● **YOUR ASSIGNMENT**
Line by line, return the data exactly as shown.

···

/-- Start-up (R397, R438, R447, R448). -/
def Obligations.StartUpGoesStepByStep : Prop :=
  ∀ (s : State),
    (∀ mv, s.power.phase = .strap → ∃ u : State, exec (.strapPhaseEnd mv) s = .next (u.drive "PWR_OK" true) ∧ u.power.phase = .run ∧
      u.power.stage = 3 ∧ u.power.pwrOk = true ∧ u.power.straps = BitVec.ofNat 18 (strapBits mv) ∧ u.power.strapValid = (strapWord mv).isSome ∧
      u.tick = max s.tick 500000) ∧
    (s.atStep 3 = true →
      exec (.bootRomCheck false) s = .next (s.enterFault 0x61) ∧
      (s.sec.bankFails s.runningBank = none → exec (.bootRomCheck true) s = .next (s.toStep 4)) ∧
      (s.sec.bankFails s.runningBank ≠ none → s.sec.bankFails s.sec.otherBank = none → exec (.bootRomCheck true) s =
        .next (({ s with sec := { s.sec with bank := 1 - s.sec.bank, fallback := true } }).toStep 4)) ∧
      (s.sec.bankFails s.runningBank ≠ none → s.sec.bankFails s.sec.otherBank ≠ none → exec (.bootRomCheck true) s =
        .next { s.enterFault 0x61 with sec := { (s.enterFault 0x61).sec with recovery := true } })) ∧
    (s.atStep 4 = true → s.power.fwReady = false → s.power.restartCause = 0 →
      exec (.repairRecordCheck false) s = .next (s.enterFault 0x61) ∧
      ∃ u : State, exec (.repairRecordCheck true) s = .next ((u.toStep (if s.power.pwrEn then 5 else 4)).settleRings) ∧
        u.sec.boots = (s.sec.boots + 1) % 2 ^ 32 ∧ u.power.fwReady = true) ∧
    (s.atStep 5 = true → exec (.mainRegulatorsUp false) s = .next (s.enterFault 0x61) ∧
      exec (.mainRegulatorsUp true) s = .next (({ s with power := { s.power with mainOn := true } }).toStep 6)) ∧
    (∀ failed, s.atStep 6 = true →
      let s1 := (upFrom 0 32).foldl (fun s h => s.modStack h fun st => { st with trainedAt := tget 0 s.care.latest (192 + h) }) s
      let s2 := (failed.filter fun h => decide (h < 32)).foldl (fun s h => s.fenceStack h) s1
      ∃ u : State, exec (.hbmTrainingDone failed) s = .next (u.toStep 7) ∧
        u = { s2 with parts := u.parts, fresh := s2.fresh + 3 * s2.partList.length } ∧
        ∀ p ∈ s2.partList, (u.part p).memKeys = true ∧ (u.part p).keyGen = 0 ∧ (u.part p).prevHeld = false) ∧
    (∀ fails attn cache, s.atStep 7 = true →
      let s1 := s.sec.repairs.foldl (fun s r => s.applyRepair r) s
      let s2 := (fails.filter fun x => decide (x < 1600)).foldl (fun s x => s.fenceSite x) s1
      exec (.selfTestDone fails attn cache) s = .next (((upFrom 0 1600).foldl (fun s x => if (s.site x).fenced then s else
        s.attnCheck x (!attn.contains x) (!cache.contains x)) s2).seatPlans.toStep 8)) ∧
    (∀ failed, s.atStep 8 = true → ∃ u : State, exec (.opticalCalibrationDone failed) s = .next ((u.toStep 9).settleRings) ∧
      u.power.computeReady = true ∧ u.sec = s.sec.ready s.runningBank ∧
      ∀ l < 64, l / 4 ∉ s.power.cartsOut → l ∉ failed → (u.port l).cal = true)

/-- R30: subnormals are flushed; and encodings convert to themselves. -/
def Obligations.SubnormalsFlushAndFormatsRoundTrip : Prop :=
  (∀ t ∈ [0, 1, 2, 5, 6],
    (∀ n, bits n (fracBits t) (expBits t) = 0 → decodeFloat t n = .fin (bit n (typeBits t - 1)) 0 0) ∧
    ∀ (neg : Bool) (m : Nat) (e : Int), 0 < m →
      let r := roundTo (fracBits t + 1) m e
      let sh := (r.2 - e).toNat
      (e ≤ r.2 ∧ r.1 ≤ 2 ^ (fracBits t + 1) ∧ 2 * m ≤ 2 * r.1 * 2 ^ sh + 2 ^ sh ∧ 2 * r.1 * 2 ^ sh ≤ 2 * m + 2 ^ sh ∧
        (2 * m = 2 * r.1 * 2 ^ sh + 2 ^ sh ∨ 2 * r.1 * 2 ^ sh = 2 * m + 2 ^ sh → r.1 % 2 = 0) ∧ (m < 2 ^ (fracBits t + 1) → r = (m, e))) ∧
      (leadExp r.1 r.2 < minExp t → convert t (.fin neg m e) = ⟨signBit t neg, false, false⟩)) ∧
  (∀ t ∈ [0, 1, 2, 3, 5, 6], ∀ n < 2 ^ typeBits t,
    (decodeFloat t n = .nan → (convert t (decodeFloat t n)).bits = canonNan t) ∧
    (decodeFloat t n ≠ .nan → (t = 3 ∨ bits n (fracBits t) (expBits t) ≠ 0 ∨ bits n 0 (fracBits t) = 0) →
      (convert t (decodeFloat t n)).bits = n)) ∧
  ∀ n < 2 ^ 32, bits n 23 8 ≠ 0 → decodeFloat 5 n ≠ .nan → (convert 6 (decodeFloat 5 n)).bits = n * 2 ^ 16

/-- Stochastic rounding (R48). -/
def Obligations.StochasticRounding : Prop :=
  ∀ t ∈ [0, 1, 2, 3, 5, 6],
    (∀ n < 2 ^ typeBits t, (∃ neg m e, decodeFloat t n = .fin neg m e) →
      (t = 3 ∨ bits n (fracBits t) (expBits t) ≠ 0 ∨ bits n 0 (fracBits t) = 0) → ∀ r, (stochastic t r (decodeFloat t n)).bits = n) ∧
    ∀ (neg : Bool) (m : Nat) (e : Int), 0 < m →
      (exceeds t m e = false →
        let g : Int := (if t = 3 then max (leadExp m e) 0 else leadExp m e) - fracBits t
        let sh := (g - e).toNat
        let lo := m / 2 ^ sh
        let f := (m % 2 ^ sh) * 65536 / 2 ^ sh
        e < g → m % 2 ^ sh ≠ 0 → lo * 2 ^ sh < m ∧ m < (lo + 1) * 2 ^ sh ∧ f < 65536 ∧
          ∀ r, stochastic t r (.fin neg m e) = encodeFin t neg (if r < f then lo + 1 else lo) g) ∧
      (let g : Int := leadExp (maxFinite t).1 (maxFinite t).2 - fracBits t
       let top := roundGrid (maxFinite t).1 (maxFinite t).2 g + 1
       exceeds t m e = true → dyGt top g m e = false → ∀ r, stochastic t r (.fin neg m e) = encodeFin t neg top g)

/-- Writes into scratchpad and draft lines (R6, R61, R78). -/
def Obligations.ScratchpadWritesReadBack : Prop :=
  ∀ (core : Core) (a v k : Nat),
    let fair := core.putNat none a v k
    ((∀ b, core.byteAt [] b = tget 0 core.spad b) ∧
      fair.readNat [] a k = v % 256 ^ k ∧ ∀ b view, (b < a ∨ a + k ≤ b) → fair.byteAt view b = core.byteAt view b) ∧
    ∀ g,
      let mine := core.putNat (some g) a v k
      mine.readNat [g] a k = v % 256 ^ k ∧ (∀ b, (b < a ∨ a + k ≤ b) → mine.byteAt [g] b = core.byteAt [g] b) ∧
      (∀ b view, g ∉ view → mine.byteAt view b = core.byteAt view b) ∧ mine.spad = core.spad
end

···

● **EXERCISE OUTPUT**
/-- Start-up (R397, R438, R447, R448). -/
def Obligations.StartUpGoesStepByStep : Prop :=
  ∀ (s : State),
    (∀ mv, s.power.phase = .strap → ∃ u : State, exec (.strapPhaseEnd mv) s = .next (u.drive "PWR_OK" true) ∧ u.power.phase = .run ∧
      u.power.stage = 3 ∧ u.power.pwrOk = true ∧ u.power.straps = BitVec.ofNat 18 (strapBits mv) ∧ u.power.strapValid = (strapWord mv).isSome ∧
      u.tick = max s.tick 500000) ∧
    (s.atStep 3 = true →
      exec (.bootRomCheck false) s = .next (s.enterFault 0x61) ∧
      (s.sec.bankFails s.runningBank = none → exec (.bootRomCheck true) s = .next (s.toStep 4)) ∧
      (s.sec.bankFails s.runningBank ≠ none → s.sec.bankFails s.sec.otherBank = none → exec (.bootRomCheck true) s =
        .next (({ s with sec := { s.sec with bank := 1 - s.sec.bank, fallback := true } }).toStep 4)) ∧
      (s.sec.bankFails s.runningBank ≠ none → s.sec.bankFails s.sec.otherBank ≠ none → exec (.bootRomCheck true) s =
        .next { s.enterFault 0x61 with sec := { (s.enterFault 0x61).sec with recovery := true } })) ∧
    (s.atStep 4 = true → s.power.fwReady = false → s.power.restartCause = 0 →
      exec (.repairRecordCheck false) s = .next (s.enterFault 0x61) ∧
      ∃ u : State, exec (.repairRecordCheck true) s = .next ((u.toStep (if s.power.pwrEn then 5 else 4)).settleRings) ∧
        u.sec.boots = (s.sec.boots + 1) % 2 ^ 32 ∧ u.power.fwReady = true) ∧
    (s.atStep 5 = true → exec (.mainRegulatorsUp false) s = .next (s.enterFault 0x61) ∧
      exec (.mainRegulatorsUp true) s = .next (({ s with power := { s.power with mainOn := true } }).toStep 6)) ∧
    (∀ failed, s.atStep 6 = true →
      let s1 := (upFrom 0 32).foldl (fun s h => s.modStack h fun st => { st with trainedAt := tget 0 s.care.latest (192 + h) }) s
      let s2 := (failed.filter fun h => decide (h < 32)).foldl (fun s h => s.fenceStack h) s1
      ∃ u : State, exec (.hbmTrainingDone failed) s = .next (u.toStep 7) ∧
        u = { s2 with parts := u.parts, fresh := s2.fresh + 3 * s2.partList.length } ∧
        ∀ p ∈ s2.partList, (u.part p).memKeys = true ∧ (u.part p).keyGen = 0 ∧ (u.part p).prevHeld = false) ∧
    (∀ fails attn cache, s.atStep 7 = true →
      let s1 := s.sec.repairs.foldl (fun s r => s.applyRepair r) s
      let s2 := (fails.filter fun x => decide (x < 1600)).foldl (fun s x => s.fenceSite x) s1
      exec (.selfTestDone fails attn cache) s = .next (((upFrom 0 1600).foldl (fun s x => if (s.site x).fenced then s else
        s.attnCheck x (!attn.contains x) (!cache.contains x)) s2).seatPlans.toStep 8)) ∧
    (∀ failed, s.atStep 8 = true → ∃ u : State, exec (.opticalCalibrationDone failed) s = .next ((u.toStep 9).settleRings) ∧
      u.power.computeReady = true ∧ u.sec = s.sec.ready s.runningBank ∧
      ∀ l < 64, l / 4 ∉ s.power.cartsOut → l ∉ failed → (u.port l).cal = true)

/-- R30: subnormals are flushed; and encodings convert to themselves. -/
def Obligations.SubnormalsFlushAndFormatsRoundTrip : Prop :=
  (∀ t ∈ [0, 1, 2, 5, 6],
    (∀ n, bits n (fracBits t) (expBits t) = 0 → decodeFloat t n = .fin (bit n (typeBits t - 1)) 0 0) ∧
    ∀ (neg : Bool) (m : Nat) (e : Int), 0 < m →
      let r := roundTo (fracBits t + 1) m e
      let sh := (r.2 - e).toNat
      (e ≤ r.2 ∧ r.1 ≤ 2 ^ (fracBits t + 1) ∧ 2 * m ≤ 2 * r.1 * 2 ^ sh + 2 ^ sh ∧ 2 * r.1 * 2 ^ sh ≤ 2 * m + 2 ^ sh ∧
        (2 * m = 2 * r.1 * 2 ^ sh + 2 ^ sh ∨ 2 * r.1 * 2 ^ sh = 2 * m + 2 ^ sh → r.1 % 2 = 0) ∧ (m < 2 ^ (fracBits t + 1) → r = (m, e))) ∧
      (leadExp r.1 r.2 < minExp t → convert t (.fin neg m e) = ⟨signBit t neg, false, false⟩)) ∧
  (∀ t ∈ [0, 1, 2, 3, 5, 6], ∀ n < 2 ^ typeBits t,
    (decodeFloat t n = .nan → (convert t (decodeFloat t n)).bits = canonNan t) ∧
    (decodeFloat t n ≠ .nan → (t = 3 ∨ bits n (fracBits t) (expBits t) ≠ 0 ∨ bits n 0 (fracBits t) = 0) →
      (convert t (decodeFloat t n)).bits = n)) ∧
  ∀ n < 2 ^ 32, bits n 23 8 ≠ 0 → decodeFloat 5 n ≠ .nan → (convert 6 (decodeFloat 5 n)).bits = n * 2 ^ 16

/-- Stochastic rounding (R48). -/
def Obligations.StochasticRounding : Prop :=
  ∀ t ∈ [0, 1, 2, 3, 5, 6],
    (∀ n < 2 ^ typeBits t, (∃ neg m e, decodeFloat t n = .fin neg m e) →
      (t = 3 ∨ bits n (fracBits t) (expBits t) ≠ 0 ∨ bits n 0 (fracBits t) = 0) → ∀ r, (stochastic t r (decodeFloat t n)).bits = n) ∧
    ∀ (neg : Bool) (m : Nat) (e : Int), 0 < m →
      (exceeds t m e = false →
        let g : Int := (if t = 3 then max (leadExp m e) 0 else leadExp m e) - fracBits t
        let sh := (g - e).toNat
        let lo := m / 2 ^ sh
        let f := (m % 2 ^ sh) * 65536 / 2 ^ sh
        e < g → m % 2 ^ sh ≠ 0 → lo * 2 ^ sh < m ∧ m < (lo + 1) * 2 ^ sh ∧ f < 65536 ∧
          ∀ r, stochastic t r (.fin neg m e) = encodeFin t neg (if r < f then lo + 1 else lo) g) ∧
      (let g : Int := leadExp (maxFinite t).1 (maxFinite t).2 - fracBits t
       let top := roundGrid (maxFinite t).1 (maxFinite t).2 g + 1
       exceeds t m e = true → dyGt top g m e = false → ∀ r, stochastic t r (.fin neg m e) = encodeFin t neg top g)

/-- Writes into scratchpad and draft lines (R6, R61, R78). -/
def Obligations.ScratchpadWritesReadBack : Prop :=
  ∀ (core : Core) (a v k : Nat),
    let fair := core.putNat none a v k
    ((∀ b, core.byteAt [] b = tget 0 core.spad b) ∧
      fair.readNat [] a k = v % 256 ^ k ∧ ∀ b view, (b < a ∨ a + k ≤ b) → fair.byteAt view b = core.byteAt view b) ∧
    ∀ g,
      let mine := core.putNat (some g) a v k
      mine.readNat [g] a k = v % 256 ^ k ∧ (∀ b, (b < a ∨ a + k ≤ b) → mine.byteAt [g] b = core.byteAt [g] b) ∧
      (∀ b view, g ∉ view → mine.byteAt view b = core.byteAt view b) ∧ mine.spad = core.spad
end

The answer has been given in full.